Yelp (YELP -2.15%) investors gained ground on the market on Friday. The stock was up 9% as of 11:45 a.m. EDT even as the S&P 500 ticked slightly higher, according to data provided by S&P Global Market Intelligence.
The rally put the local business shopping platform's stock up sharply for the year, with gains over 20% compared to the market's 18% increase. The boost was powered by a surprisingly strong earnings report.
Yelp's revenue rose 52% in the quarter that ended in late June as a fast reopening around the U.S. drove higher demand for its advertising services. Restaurants in particular saw a sharp spike compared to a year earlier, when many in-person locations were closed due to COVID-19 social distancing efforts.

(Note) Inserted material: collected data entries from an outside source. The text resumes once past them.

/-! `dropA` -/

@[simp] theorem dropA_mode (c : Core) (n : Nat) : (c.dropA n).mode = c.mode := rfl
@[simp] theorem dropA_s (c : Core) (n : Nat) : (c.dropA n).s = c.s := rfl
@[simp] theorem dropA_v (c : Core) (n : Nat) : (c.dropA n).v = c.v := rfl
@[simp] theorem dropA_p (c : Core) (n : Nat) : (c.dropA n).p = c.p := rfl
@[simp] theorem dropA_t (c : Core) (n : Nat) : (c.dropA n).t = c.t := rfl
@[simp] theorem dropA_a (c : Core) (n : Nat) : (c.dropA n).a = Map.del c.a n := rfl
@[simp] theorem dropA_pc (c : Core) (n : Nat) : (c.dropA n).pc = c.pc := rfl
@[simp] theorem dropA_npc (c : Core) (n : Nat) : (c.dropA n).npc = c.npc := rfl
@[simp] theorem dropA_world (c : Core) (n : Nat) : (c.dropA n).world = c.world := rfl
@[simp] theorem dropA_flg (c : Core) (n : Nat) : (c.dropA n).flg = c.flg := rfl
@[simp] theorem dropA_icnt (c : Core) (n : Nat) : (c.dropA n).icnt = c.icnt := rfl
@[simp] theorem dropA_bead (c : Core) (n : Nat) : (c.dropA n).bead = c.bead := rfl
@[simp] theorem dropA_spn (c : Core) (n : Nat) : (c.dropA n).spn = c.spn := rfl
@[simp] theorem dropA_epc (c : Core) (n : Nat) : (c.dropA n).epc = c.epc := rfl
@[simp] theorem dropA_ecause (c : Core) (n : Nat) : (c.dropA n).ecause = c.ecause := rfl
@[simp] theorem dropA_eaddr (c : Core) (n : Nat) : (c.dropA n).eaddr = c.eaddr := rfl
@[simp] theorem dropA_erec (c : Core) (n : Nat) : (c.dropA n).erec = c.erec := rfl
@[simp] theorem dropA_pw (c : Core) (n : Nat) : (c.dropA n).pw = c.pw := rfl
@[simp] theorem dropA_inh (c : Core) (n : Nat) : (c.dropA n).inh = c.inh := rfl
@[simp] theorem dropA_esav0 (c : Core) (n : Nat) : (c.dropA n).esav0 = c.esav0 := rfl
@[simp] theorem dropA_esav1 (c : Core) (n : Nat) : (c.dropA n).esav1 = c.esav1 := rfl
@[simp] theorem dropA_esav2 (c : Core) (n : Nat) : (c.dropA n).esav2 = c.esav2 := rfl
@[simp] theorem dropA_esav3 (c : Core) (n : Nat) : (c.dropA n).esav3 = c.esav3 := rfl
@[simp] theorem dropA_scb (c : Core) (n : Nat) : (c.dropA n).scb = c.scb := rfl
@[simp] theorem dropA_ent (c : Core) (n : Nat) : (c.dropA n).ent = c.ent := rfl
@[simp] theorem dropA_windows (c : Core) (n : Nat) : (c.dropA n).windows = c.windows := rfl
@[simp] theorem dropA_nextWin (c : Core) (n : Nat) : (c.dropA n).nextWin = c.nextWin := rfl
@[simp] theorem dropA_tlb (c : Core) (n : Nat) : (c.dropA n).tlb = c.tlb := rfl
@[simp] theorem dropA_wdCount (c : Core) (n : Nat) : (c.dropA n).wdCount = c.wdCount := rfl
@[simp] theorem dropA_wdFrom (c : Core) (n : Nat) : (c.dropA n).wdFrom = c.wdFrom := rfl
@[simp] theorem dropA_wdSent (c : Core) (n : Nat) : (c.dropA n).wdSent = c.wdSent := rfl
@[simp] theorem dropA_chkMiss (c : Core) (n : Nat) : (c.dropA n).chkMiss = c.chkMiss := rfl
@[simp] theorem dropA_chkRun (c : Core) (n : Nat) : (c.dropA n).chkRun = c.chkRun := rfl

/-! `raise` -/

@[simp] theorem raise_mode (c : Core) (f : Flags) : (c.raise f).mode = c.mode := rfl
@[simp] theorem raise_s (c : Core) (f : Flags) : (c.raise f).s = c.s := rfl
@[simp] theorem raise_v (c : Core) (f : Flags) : (c.raise f).v = c.v := rfl
@[simp] theorem raise_p (c : Core) (f : Flags) : (c.raise f).p = c.p := rfl
@[simp] theorem raise_t (c : Core) (f : Flags) : (c.raise f).t = c.t := rfl
@[simp] theorem raise_a (c : Core) (f : Flags) : (c.raise f).a = c.a := rfl
@[simp] theorem raise_pc (c : Core) (f : Flags) : (c.raise f).pc = c.pc := rfl
@[simp] theorem raise_npc (c : Core) (f : Flags) : (c.raise f).npc = c.npc := rfl
@[simp] theorem raise_world (c : Core) (f : Flags) : (c.raise f).world = c.world := rfl
@[simp] theorem raise_flg (c : Core) (f : Flags) : (c.raise f).flg = c.flg ||| f := rfl
@[simp] theorem raise_icnt (c : Core) (f : Flags) : (c.raise f).icnt = c.icnt := rfl
@[simp] theorem raise_bead (c : Core) (f : Flags) : (c.raise f).bead = c.bead := rfl
@[simp] theorem raise_spn (c : Core) (f : Flags) : (c.raise f).spn = c.spn := rfl
@[simp] theorem raise_epc (c : Core) (f : Flags) : (c.raise f).epc = c.epc := rfl
@[simp] theorem raise_ecause (c : Core) (f : Flags) : (c.raise f).ecause = c.ecause := rfl
@[simp] theorem raise_eaddr (c : Core) (f : Flags) : (c.raise f).eaddr = c.eaddr := rfl
@[simp] theorem raise_erec (c : Core) (f : Flags) : (c.raise f).erec = c.erec := rfl
@[simp] theorem raise_pw (c : Core) (f : Flags) : (c.raise f).pw = c.pw := rfl
@[simp] theorem raise_inh (c : Core) (f : Flags) : (c.raise f).inh = c.inh := rfl
@[simp] theorem raise_esav0 (c : Core) (f : Flags) : (c.raise f).esav0 = c.esav0 := rfl
@[simp] theorem raise_esav1 (c : Core) (f : Flags) : (c.raise f).esav1 = c.esav1 := rfl
@[simp] theorem raise_esav2 (c : Core) (f : Flags) : (c.raise f).esav2 = c.esav2 := rfl
@[simp] theorem raise_esav3 (c : Core) (f : Flags) : (c.raise f).esav3 = c.esav3 := rfl
@[simp] theorem raise_scb (c : Core) (f : Flags) : (c.raise f).scb = c.scb := rfl
@[simp] theorem raise_ent (c : Core) (f : Flags) : (c.raise f).ent = c.ent := rfl
@[simp] theorem raise_windows (c : Core) (f : Flags) : (c.raise f).windows = c.windows := rfl
@[simp] theorem raise_nextWin (c : Core) (f : Flags) : (c.raise f).nextWin = c.nextWin := rfl
@[simp] theorem raise_tlb (c : Core) (f : Flags) : (c.raise f).tlb = c.tlb := rfl
@[simp] theorem raise_wdCount (c : Core) (f : Flags) : (c.raise f).wdCount = c.wdCount := rfl
@[simp] theorem raise_wdFrom (c : Core) (f : Flags) : (c.raise f).wdFrom = c.wdFrom := rfl
@[simp] theorem raise_wdSent (c : Core) (f : Flags) : (c.raise f).wdSent = c.wdSent := rfl
@[simp] theorem raise_chkMiss (c : Core) (f : Flags) : (c.raise f).chkMiss = c.chkMiss := rfl
@[simp] theorem raise_chkRun (c : Core) (f : Flags) : (c.raise f).chkRun = c.chkRun := rfl

/-! `commit` and `jump` -/

@[simp] theorem commit_mode (c : Core) : c.commit.mode = c.mode := rfl
@[simp] theorem commit_s (c : Core) : c.commit.s = c.s := rfl
@[simp] theorem commit_v (c : Core) : c.commit.v = c.v := rfl
@[simp] theorem commit_p (c : Core) : c.commit.p = c.p := rfl
@[simp] theorem commit_t (c : Core) : c.commit.t = c.t := rfl
@[simp] theorem commit_a (c : Core) : c.commit.a = c.a := rfl
@[simp] theorem commit_pc (c : Core) : c.commit.pc = c.npc := rfl
@[simp] theorem commit_npc (c : Core) : c.commit.npc = c.npc := rfl
@[simp] theorem commit_world (c : Core) : c.commit.world = c.world := rfl
@[simp] theorem commit_flg (c : Core) : c.commit.flg = c.flg := rfl
@[simp] theorem commit_icnt (c : Core) : c.commit.icnt = c.icnt + 1 := rfl
@[simp] theorem commit_bead (c : Core) : c.commit.bead = c.bead := rfl
@[simp] theorem commit_spn (c : Core) : c.commit.spn = c.spn := rfl
@[simp] theorem commit_epc (c : Core) : c.commit.epc = c.epc := rfl
@[simp] theorem commit_ecause (c : Core) : c.commit.ecause = c.ecause := rfl
@[simp] theorem commit_eaddr (c : Core) : c.commit.eaddr = c.eaddr := rfl
@[simp] theorem commit_erec (c : Core) : c.commit.erec = c.erec := rfl
@[simp] theorem commit_pw (c : Core) : c.commit.pw = c.pw := rfl
@[simp] theorem commit_inh (c : Core) : c.commit.inh = c.inh := rfl
@[simp] theorem commit_esav0 (c : Core) : c.commit.esav0 = c.esav0 := rfl
@[simp] theorem commit_esav1 (c : Core) : c.commit.esav1 = c.esav1 := rfl
@[simp] theorem commit_esav2 (c : Core) : c.commit.esav2 = c.esav2 := rfl
@[simp] theorem commit_esav3 (c : Core) : c.commit.esav3 = c.esav3 := rfl
@[simp] theorem commit_scb (c : Core) : c.commit.scb = c.scb := rfl
@[simp] theorem commit_ent (c : Core) : c.commit.ent = c.ent := rfl
@[simp] theorem commit_windows (c : Core) : c.commit.windows = c.nextWin := rfl
@[simp] theorem commit_nextWin (c : Core) : c.commit.nextWin = c.nextWin := rfl
@[simp] theorem commit_tlb (c : Core) : c.commit.tlb = c.tlb := rfl
@[simp] theorem commit_wdCount (c : Core) : c.commit.wdCount = c.wdCount := rfl
@[simp] theorem commit_wdFrom (c : Core) : c.commit.wdFrom = c.wdFrom := rfl
@[simp] theorem commit_wdSent (c : Core) : c.commit.wdSent = c.wdSent := rfl
@[simp] theorem commit_chkMiss (c : Core) : c.commit.chkMiss = c.chkMiss := rfl
@[simp] theorem commit_chkRun (c : Core) : c.commit.chkRun = 0 := rfl
@[simp] theorem jump_mode (c : Core) (t : Word) : (c.jump t).mode = c.mode := rfl
@[simp] theorem jump_s (c : Core) (t : Word) : (c.jump t).s = c.s := rfl
@[simp] theorem jump_v (c : Core) (t : Word) : (c.jump t).v = c.v := rfl
@[simp] theorem jump_p (c : Core) (t : Word) : (c.jump t).p = c.p := rfl
@[simp] theorem jump_t (c : Core) (t : Word) : (c.jump t).t = c.t := rfl
@[simp] theorem jump_a (c : Core) (t : Word) : (c.jump t).a = c.a := rfl
@[simp] theorem jump_pc (c : Core) (t : Word) : (c.jump t).pc = t := rfl
@[simp] theorem jump_npc (c : Core) (t : Word) : (c.jump t).npc = c.npc := rfl
@[simp] theorem jump_world (c : Core) (t : Word) : (c.jump t).world = c.world := rfl
@[simp] theorem jump_flg (c : Core) (t : Word) : (c.jump t).flg = c.flg := rfl
@[simp] theorem jump_icnt (c : Core) (t : Word) : (c.jump t).icnt = c.icnt + 1 := rfl
@[simp] theorem jump_bead (c : Core) (t : Word) : (c.jump t).bead = c.bead := rfl
@[simp] theorem jump_spn (c : Core) (t : Word) : (c.jump t).spn = c.spn := rfl
@[simp] theorem jump_epc (c : Core) (t : Word) : (c.jump t).epc = c.epc := rfl
@[simp] theorem jump_ecause (c : Core) (t : Word) : (c.jump t).ecause = c.ecause := rfl
@[simp] theorem jump_eaddr (c : Core) (t : Word) : (c.jump t).eaddr = c.eaddr := rfl
@[simp] theorem jump_erec (c : Core) (t : Word) : (c.jump t).erec = c.erec := rfl
@[simp] theorem jump_pw (c : Core) (t : Word) : (c.jump t).pw = c.pw := rfl
@[simp] theorem jump_inh (c : Core) (t : Word) : (c.jump t).inh = c.inh := rfl
@[simp] theorem jump_esav0 (c : Core) (t : Word) : (c.jump t).esav0 = c.esav0 := rfl
@[simp] theorem jump_esav1 (c : Core) (t : Word) : (c.jump t).esav1 = c.esav1 := rfl
@[simp] theorem jump_esav2 (c : Core) (t : Word) : (c.jump t).esav2 = c.esav2 := rfl
@[simp] theorem jump_esav3 (c : Core) (t : Word) : (c.jump t).esav3 = c.esav3 := rfl
@[simp] theorem jump_scb (c : Core) (t : Word) : (c.jump t).scb = c.scb := rfl
@[simp] theorem jump_ent (c : Core) (t : Word) : (c.jump t).ent = c.ent := rfl
@[simp] theorem jump_windows (c : Core) (t : Word) : (c.jump t).windows = c.nextWin := rfl
@[simp] theorem jump_nextWin (c : Core) (t : Word) : (c.jump t).nextWin = c.nextWin := rfl
@[simp] theorem jump_tlb (c : Core) (t : Word) : (c.jump t).tlb = c.tlb := rfl
@[simp] theorem jump_wdCount (c : Core) (t : Word) : (c.jump t).wdCount = c.wdCount := rfl
@[simp] theorem jump_wdFrom (c : Core) (t : Word) : (c.jump t).wdFrom = c.wdFrom := rfl
@[simp] theorem jump_wdSent (c : Core) (t : Word) : (c.jump t).wdSent = c.wdSent := rfl
@[simp] theorem jump_chkMiss (c : Core) (t : Word) : (c.jump t).chkMiss = c.chkMiss := rfl
@[simp] theorem jump_chkRun (c : Core) (t : Word) : (c.jump t).chkRun = 0 := rfl

/-! Registers after a write. -/

@[simp] theorem sReg_zero (c : Core) : c.sReg 0 = 0 := rfl

theorem sReg_setS (c : Core) (n r : Nat) (x : Word) :
    (c.setS n x).sReg r = if r = 0 then 0 else if r = n then x else c.sReg r := by
  by_cases h0 : r = 0
  · simp [sReg, h0]
  · by_cases hn : n = 0
    · subst hn; simp [setS, h0]
    · simp only [sReg, setS, h0, hn, if_false, Map.get_set]

theorem vReg_setV (c : Core) (n r : Nat) (x : VecReg) : (c.setV n x).vReg r = if r = n then x else c.vReg r := by
  simp only [vReg, setV_v, Map.get_set]

theorem pReg_setP (c : Core) (n r : Nat) (x : PredReg) : (c.setP n x).pReg r = if r = n then x else c.pReg r := by
  simp only [pReg, setP_p, Map.get_set]

theorem tReg_setT (c : Core) (n r : Nat) (x : ViewReg) : (c.setT n x).tReg r = if r = n then some x else c.tReg r := by
  simp only [tReg, setT_t, Map.find?_put]

theorem aReg_setA (c : Core) (n r : Nat) (x : Nat × Nat) : (c.setA n x).aReg r = if r = n then some x else c.aReg r := by
  simp only [aReg, setA_a, Map.find?_put]

theorem aReg_dropA (c : Core) (n r : Nat) : (c.dropA n).aReg r = if r = n then none else c.aReg r := by
  simp only [aReg, dropA_a, Map.find?_del]

@[simp] theorem vReg_setS (c : Core) (n : Nat) (x : Word) (r : Nat) : (c.setS n x).vReg r = c.vReg r := by simp [vReg]
@[simp] theorem pReg_setS (c : Core) (n : Nat) (x : Word) (r : Nat) : (c.setS n x).pReg r = c.pReg r := by simp [pReg]
@[simp] theorem tReg_setS (c : Core) (n : Nat) (x : Word) (r : Nat) : (c.setS n x).tReg r = c.tReg r := by simp [tReg]
@[simp] theorem aReg_setS (c : Core) (n : Nat) (x : Word) (r : Nat) : (c.setS n x).aReg r = c.aReg r := by simp [aReg]
@[simp] theorem sReg_setV (c : Core) (n : Nat) (x : VecReg) (r : Nat) : (c.setV n x).sReg r = c.sReg r := rfl
@[simp] theorem pReg_setV (c : Core) (n : Nat) (x : VecReg) (r : Nat) : (c.setV n x).pReg r = c.pReg r := rfl
@[simp] theorem tReg_setV (c : Core) (n : Nat) (x : VecReg) (r : Nat) : (c.setV n x).tReg r = c.tReg r := rfl
@[simp] theorem aReg_setV (c : Core) (n : Nat) (x : VecReg) (r : Nat) : (c.setV n x).aReg r = c.aReg r := rfl
@[simp] theorem sReg_setP (c : Core) (n : Nat) (x : PredReg) (r : Nat) : (c.setP n x).sReg r = c.sReg r := rfl
@[simp] theorem vReg_setP (c : Core) (n : Nat) (x : PredReg) (r : Nat) : (c.setP n x).vReg r = c.vReg r := rfl
@[simp] theorem tReg_setP (c : Core) (n : Nat) (x : PredReg) (r : Nat) : (c.setP n x).tReg r = c.tReg r := rfl
@[simp] theorem aReg_setP (c : Core) (n : Nat) (x : PredReg) (r : Nat) : (c.setP n x).aReg r = c.aReg r := rfl
@[simp] theorem sReg_setT (c : Core) (n : Nat) (x : ViewReg) (r : Nat) : (c.setT n x).sReg r = c.sReg r := rfl
@[simp] theorem vReg_setT (c : Core) (n : Nat) (x : ViewReg) (r : Nat) : (c.setT n x).vReg r = c.vReg r := rfl
@[simp] theorem pReg_setT (c : Core) (n : Nat) (x : ViewReg) (r : Nat) : (c.setT n x).pReg r = c.pReg r := rfl
@[simp] theorem aReg_setT (c : Core) (n : Nat) (x : ViewReg) (r : Nat) : (c.setT n x).aReg r = c.aReg r := rfl
@[simp] theorem sReg_setA (c : Core) (n : Nat) (x : Nat × Nat) (r : Nat) : (c.setA n x).sReg r = c.sReg r := rfl
@[simp] theorem vReg_setA (c : Core) (n : Nat) (x : Nat × Nat) (r : Nat) : (c.setA n x).vReg r = c.vReg r := rfl
@[simp] theorem pReg_setA (c : Core) (n : Nat) (x : Nat × Nat) (r : Nat) : (c.setA n x).pReg r = c.pReg r := rfl
@[simp] theorem tReg_setA (c : Core) (n : Nat) (x : Nat × Nat) (r : Nat) : (c.setA n x).tReg r = c.tReg r := rfl
@[simp] theorem sReg_dropA (c : Core) (n : Nat) (r : Nat) : (c.dropA n).sReg r = c.sReg r := rfl
@[simp] theorem vReg_dropA (c : Core) (n : Nat) (r : Nat) : (c.dropA n).vReg r = c.vReg r := rfl
@[simp] theorem pReg_dropA (c : Core) (n : Nat) (r : Nat) : (c.dropA n).pReg r = c.pReg r := rfl
@[simp] theorem tReg_dropA (c : Core) (n : Nat) (r : Nat) : (c.dropA n).tReg r = c.tReg r := rfl
@[simp] theorem sReg_raise (c : Core) (f : Flags) (r : Nat) : (c.raise f).sReg r = c.sReg r := rfl
@[simp] theorem vReg_raise (c : Core) (f : Flags) (r : Nat) : (c.raise f).vReg r = c.vReg r := rfl
@[simp] theorem pReg_raise (c : Core) (f : Flags) (r : Nat) : (c.raise f).pReg r = c.pReg r := rfl
@[simp] theorem tReg_raise (c : Core) (f : Flags) (r : Nat) : (c.raise f).tReg r = c.tReg r := rfl
@[simp] theorem aReg_raise (c : Core) (f : Flags) (r : Nat) : (c.raise f).aReg r = c.aReg r := rfl
@[simp] theorem sReg_commit (c : Core) (r : Nat) : (c.commit).sReg r = c.sReg r := rfl
@[simp] theorem vReg_commit (c : Core) (r : Nat) : (c.commit).vReg r = c.vReg r := rfl
@[simp] theorem pReg_commit (c : Core) (r : Nat) : (c.commit).pReg r = c.pReg r := rfl
@[simp] theorem tReg_commit (c : Core) (r : Nat) : (c.commit).tReg r = c.tReg r := rfl
@[simp] theorem aReg_commit (c : Core) (r : Nat) : (c.commit).aReg r = c.aReg r := rfl
@[simp] theorem sReg_jump (c : Core) (t : Word) (r : Nat) : (c.jump t).sReg r = c.sReg r := rfl
@[simp] theorem vReg_jump (c : Core) (t : Word) (r : Nat) : (c.jump t).vReg r = c.vReg r := rfl
@[simp] theorem pReg_jump (c : Core) (t : Word) (r : Nat) : (c.jump t).pReg r = c.pReg r := rfl
@[simp] theorem tReg_jump (c : Core) (t : Word) (r : Nat) : (c.jump t).tReg r = c.tReg r := rfl
@[simp] theorem aReg_jump (c : Core) (t : Word) (r : Nat) : (c.jump t).aReg r = c.aReg r := rfl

Management had been predicting a slightly lower Q2 result, but it was pleasantly surprised. "Our strong second quarter results give us the confidence to raise our full-year outlook," CFO David Schwarzbach said in a press release.
Yelp is now targeting just over $1 billion of revenue in 2021, along with between $200 million and $220 million of adjusted earnings (EBITDA). That sales forecast is just slightly higher than management's early May prediction, while the profit goal is significantly higher. "Yelp is a stronger and more efficient business than it has ever been," executives said in a letter to shareholders.
That improving efficiency, plus the lack of any hint of an impending growth slowdown, has investors feeling more optimistic about Yelp's stock today.